La intensidad del grito subía y bajaba. Tanto se alejaba como, de pronto, volvía a cobrar intensidad. Habían accedido a una parte más seca y espaciosa de la cueva. El suelo, nivelado, tenía partes de arena, con huellas de pies descalzos.

–¿Usted sabe quién es el asesino?–preguntó Weeks, sin poder disimular del todo su tono lastimero.

–Un hombre, pero solo de forma.

–¿Qué quiere decir?

A Weeks no le gustaba que el agente del FBI se expresase con acertijos.

Pendergast se agachó para examinar las huellas.

–Lo único que tiene que saber es lo siguiente: identifique el blanco, y si es el asesino (porque le aseguro que lo sabrá) dispare a matar. En este caso, sobran las sutilezas.

–Tampoco hay que ponerse desagradable.

La mirada de Pendergast hizo callar a Weeks.

«Un hombre, pero solo de forma.» La imagen, la de la cosa (porque a Weeks no le había parecido muy humana) levantando a uno de los perros y arrancándole las patas, acudió involuntariamente a su cerebro, y le provocó escalofríos. Pendergast no le prestó mayor atención. Seguía caminando muy deprisa con la pistola en la mano, menos cuando se paraba a escuchar. Los ruidos parecían haber cesado.

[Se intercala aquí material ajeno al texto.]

theorem execCalShadowWrite_keeps {W : List Part} {Q : Nat → Bool} {s0 : State} {r : Req} {b : Fin 32} {sel : Fin 3} {d : Word} {s : State}
    (w50 : Q 50 = true) (wiCode_8 : Q (iCode 8) = true) (wiFn_n : ∀ n, Q (iFn n) = true) (wpgEvr : Q pgEvr = true) (wpgSys : Q pgSys = true) (wrecorder : Part.recorder ∈ W) (wbanks : Part.banks ∈ W) (wfield : Part.field ∈ W)
    (hK : Keeps W Q s0 s) : Res.Keeps W Q s0 (execCalShadowWrite r b sel d s) := by
  unfold execCalShadowWrite
  repeat' (first
    | with_reducible assumption
    | with_reducible exact id
    | with_reducible exact fun k => Mem.wf_writeBytes k
    | with_reducible exact fun k => Mem.wf_erase k
    | with_reducible exact fun k => SMap.wf_set k
    | with_reducible exact fun k => SMap.wf_drop k
    | with_reducible exact fun k => SMap.wf_foldl k
    | with_reducible exact fun k => SMap.wf_foldl (SMap.wf_drop k)
    | with_reducible exact fun _ _ k => absurd k List.not_mem_nil
    | intro _
    | with_reducible exact wiFn_n _
    | with_reducible apply State.access_keeps
    | with_reducible apply State.start_keeps
    | with_reducible apply State.calShadow_keeps
    | with_reducible apply keeps_next
    | with_reducible apply keeps_foldl
    | with_reducible apply keeps_foldl1
    | with_reducible exact Or.inr (by assumption)
    | with_reducible exact Or.inl rfl
    | dsimp only
    | (simp only [keeps_mk_eq]; with_reducible apply keeps_mk)
    | with_reducible apply keeps_ite
    | with_reducible apply keeps_ite1
    | split)

theorem State.calCmd_keeps {W : List Part} {Q : Nat → Bool} {s0 : State} {s : State} {b : Nat} {d : Word}
    (wiFn_n : ∀ n, Q (iFn n) = true) (wpgBnk_b : Q (pgBnk b) = true) (wbanks : Part.banks ∈ W)
    (hK : Keeps W Q s0 s) : Keeps W Q s0 (State.calCmd s b d) := by
  unfold State.calCmd
  repeat' (first
    | with_reducible assumption
    | with_reducible exact id
    | with_reducible exact fun k => Mem.wf_writeBytes k
    | with_reducible exact fun k => Mem.wf_erase k
    | with_reducible exact fun k => SMap.wf_set k
    | with_reducible exact fun k => SMap.wf_drop k
    | with_reducible exact fun k => SMap.wf_foldl k
    | with_reducible exact fun k => SMap.wf_foldl (SMap.wf_drop k)
    | with_reducible exact fun _ _ k => absurd k List.not_mem_nil
    | intro _
    | with_reducible exact wiFn_n _
    | with_reducible apply State.wr_keeps
    | with_reducible apply State.modBk_keeps
    | with_reducible apply State.raise_keeps
    | with_reducible apply State.startRead_keeps
    | with_reducible apply keeps_next
    | with_reducible apply keeps_foldl
    | with_reducible apply keeps_foldl1
    | with_reducible exact Or.inr (by assumption)
    | with_reducible exact Or.inl rfl
    | dsimp only
    | (simp only [keeps_mk_eq]; with_reducible apply keeps_mk)
    | with_reducible apply keeps_ite
    | with_reducible apply keeps_ite1
    | split)

theorem execCalCommit_keeps {W : List Part} {Q : Nat → Bool} {s0 : State} {r : Req} {b : Fin 32} {d : Word} {s : State}
    (w50 : Q 50 = true) (wiCode_8 : Q (iCode 8) = true) (wiFn_n : ∀ n, Q (iFn n) = true) (wpgBnk_b_val : Q (pgBnk b.val) = true) (wpgEvr : Q pgEvr = true) (wpgSys : Q pgSys = true) (wrecorder : Part.recorder ∈ W) (wbanks : Part.banks ∈ W) (wfield : Part.field ∈ W)
    (hK : Keeps W Q s0 s) : Res.Keeps W Q s0 (execCalCommit r b d s) := by
  unfold execCalCommit
  repeat' (first
    | with_reducible assumption
    | with_reducible exact id
    | with_reducible exact fun k => Mem.wf_writeBytes k
    | with_reducible exact fun k => Mem.wf_erase k
    | with_reducible exact fun k => SMap.wf_set k
    | with_reducible exact fun k => SMap.wf_drop k
    | with_reducible exact fun k => SMap.wf_foldl k
    | with_reducible exact fun k => SMap.wf_foldl (SMap.wf_drop k)
    | with_reducible exact fun _ _ k => absurd k List.not_mem_nil
    | intro _
    | with_reducible exact wiFn_n _
    | with_reducible apply State.access_keeps
    | with_reducible apply State.start_keeps
    | with_reducible apply State.calCmd_keeps
    | with_reducible apply keeps_next
    | with_reducible apply keeps_foldl
    | with_reducible apply keeps_foldl1
    | with_reducible exact Or.inr (by assumption)
    | with_reducible exact Or.inl rfl
    | dsimp only
    | (simp only [keeps_mk_eq]; with_reducible apply keeps_mk)
    | with_reducible apply keeps_ite
    | with_reducible apply keeps_ite1
    | split)

theorem execCalDiscard_keeps {W : List Part} {Q : Nat → Bool} {s0 : State} {r : Req} {b : Fin 32} {d : Word} {s : State}
    (w50 : Q 50 = true) (wiCode_8 : Q (iCode 8) = true) (wiFn_n : ∀ n, Q (iFn n) = true) (wpgBnk_b_val : Q (pgBnk b.val) = true) (wpgEvr : Q pgEvr = true) (wpgSys : Q pgSys = true) (wrecorder : Part.recorder ∈ W) (wbanks : Part.banks ∈ W) (wfield : Part.field ∈ W)
    (hK : Keeps W Q s0 s) : Res.Keeps W Q s0 (execCalDiscard r b d s) := by
  unfold execCalDiscard
  repeat' (first
    | with_reducible assumption
    | with_reducible exact id
    | with_reducible exact fun k => Mem.wf_writeBytes k
    | with_reducible exact fun k => Mem.wf_erase k
    | with_reducible exact fun k => SMap.wf_set k
    | with_reducible exact fun k => SMap.wf_drop k
    | with_reducible exact fun k => SMap.wf_foldl k
    | with_reducible exact fun k => SMap.wf_foldl (SMap.wf_drop k)
    | with_reducible exact fun _ _ k => absurd k List.not_mem_nil
    | intro _
    | with_reducible exact wiFn_n _
    | with_reducible apply State.access_keeps
    | with_reducible apply State.start_keeps
    | with_reducible apply State.calCmd_keeps
    | with_reducible apply keeps_next
    | with_reducible apply keeps_foldl
    | with_reducible apply keeps_foldl1
    | with_reducible exact Or.inr (by assumption)
    | with_reducible exact Or.inl rfl
    | dsimp only
    | (simp only [keeps_mk_eq]; with_reducible apply keeps_mk)
    | with_reducible apply keeps_ite
    | with_reducible apply keeps_ite1
    | split)

theorem execCalReload_keeps {W : List Part} {Q : Nat → Bool} {s0 : State} {r : Req} {b : Fin 32} {d : Word} {s : State}
    (w50 : Q 50 = true) (wiCode_8 : Q (iCode 8) = true) (wiFn_n : ∀ n, Q (iFn n) = true) (wpgBnk_b_val : Q (pgBnk b.val) = true) (wpgEvr : Q pgEvr = true) (wpgSys : Q pgSys = true) (wrecorder : Part.recorder ∈ W) (wbanks : Part.banks ∈ W) (wfield : Part.field ∈ W)
    (hK : Keeps W Q s0 s) : Res.Keeps W Q s0 (execCalReload r b d s) := by
  unfold execCalReload
  repeat' (first
    | with_reducible assumption
    | with_reducible exact id
    | with_reducible exact fun k => Mem.wf_writeBytes k
    | with_reducible exact fun k => Mem.wf_erase k
    | with_reducible exact fun k => SMap.wf_set k
    | with_reducible exact fun k => SMap.wf_drop k
    | with_reducible exact fun k => SMap.wf_foldl k
    | with_reducible exact fun k => SMap.wf_foldl (SMap.wf_drop k)
    | with_reducible exact fun _ _ k => absurd k List.not_mem_nil
    | intro _
    | with_reducible exact wiFn_n _
    | with_reducible apply State.access_keeps
    | with_reducible apply State.start_keeps
    | with_reducible apply State.calCmd_keeps
    | with_reducible apply keeps_next
    | with_reducible apply keeps_foldl
    | with_reducible apply keeps_foldl1
    | with_reducible exact Or.inr (by assumption)
    | with_reducible exact Or.inl rfl
    | dsimp only
    | (simp only [keeps_mk_eq]; with_reducible apply keeps_mk)
    | with_reducible apply keeps_ite
    | with_reducible apply keeps_ite1
    | split)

Minutos después, tras otra consulta al mapa, volvieron sobre sus pasos. Los ruidos volvieron a oírse brevemente. Pendergast, que iba en cabeza, se arrodilló y empezó a examinar las huellas. Las observó durante una eternidad, con la nariz a pocos centímetros de la arena, mientras Weeks se iba poniendo nervioso.

–Abajo–dijo.

Se metió en una grieta, al pie de una pared, y bajó a un espacio muy estrecho e inclinado. Weeks lo siguió. Después de avanzar muy lentamente, llegaron a un auténtico hormiguero de orificios naturales en la pared de la cueva, algunos de ellos con ríos inmóviles de lava brotando de sus bocas. Pendergast movió la linterna por el panal, eligió uno de los agujeros y, para consternación de Weeks, se internó por él a gatas. La cavidad era húmeda, y parecía mojada. Weeks pensó en protestar, pero la brusca desaparición de la linterna de Pendergast le hizo desistir y lanzarse por la fuerte pendiente del pasadizo. El túnel había sido recorrido tantas veces que el lecho de caliza blanda estaba desgastado.

Se levantó, se limpió la ropa de barro y comprobó el estado de su arma.

–¿Desde cuándo vive aquí abajo el asesino?–preguntó, con una mirada incrédula al camino.

–En septiembre hará cincuenta y un años–dijo Pendergast, que ya volvía a caminar por la senda de la estrecha galería.

–O sea, que sabe quién es.

–Sí.

–¿Y se puede saber cómo lo ha averiguado?

–¿Le molesta que dejemos la conversación para más tarde, agente Weeks ?

Pendergast se movía muy deprisa. Ya no oían los gritos, pero parecía muy seguro del camino.

De repente fue imposible seguir. Una enorme cortina de yeso cristalizado, que fluía de un agujero del techo, cerraba completamente el túnel. Cuando Pendergast iluminó el suelo, Weeks observó que el camino se había borrado.

–No hay tiempo–murmuró Pendergast, hablando solo, mientras iluminaba el trecho de túnel recorrido, las paredes y la bóveda–. No hay tiempo.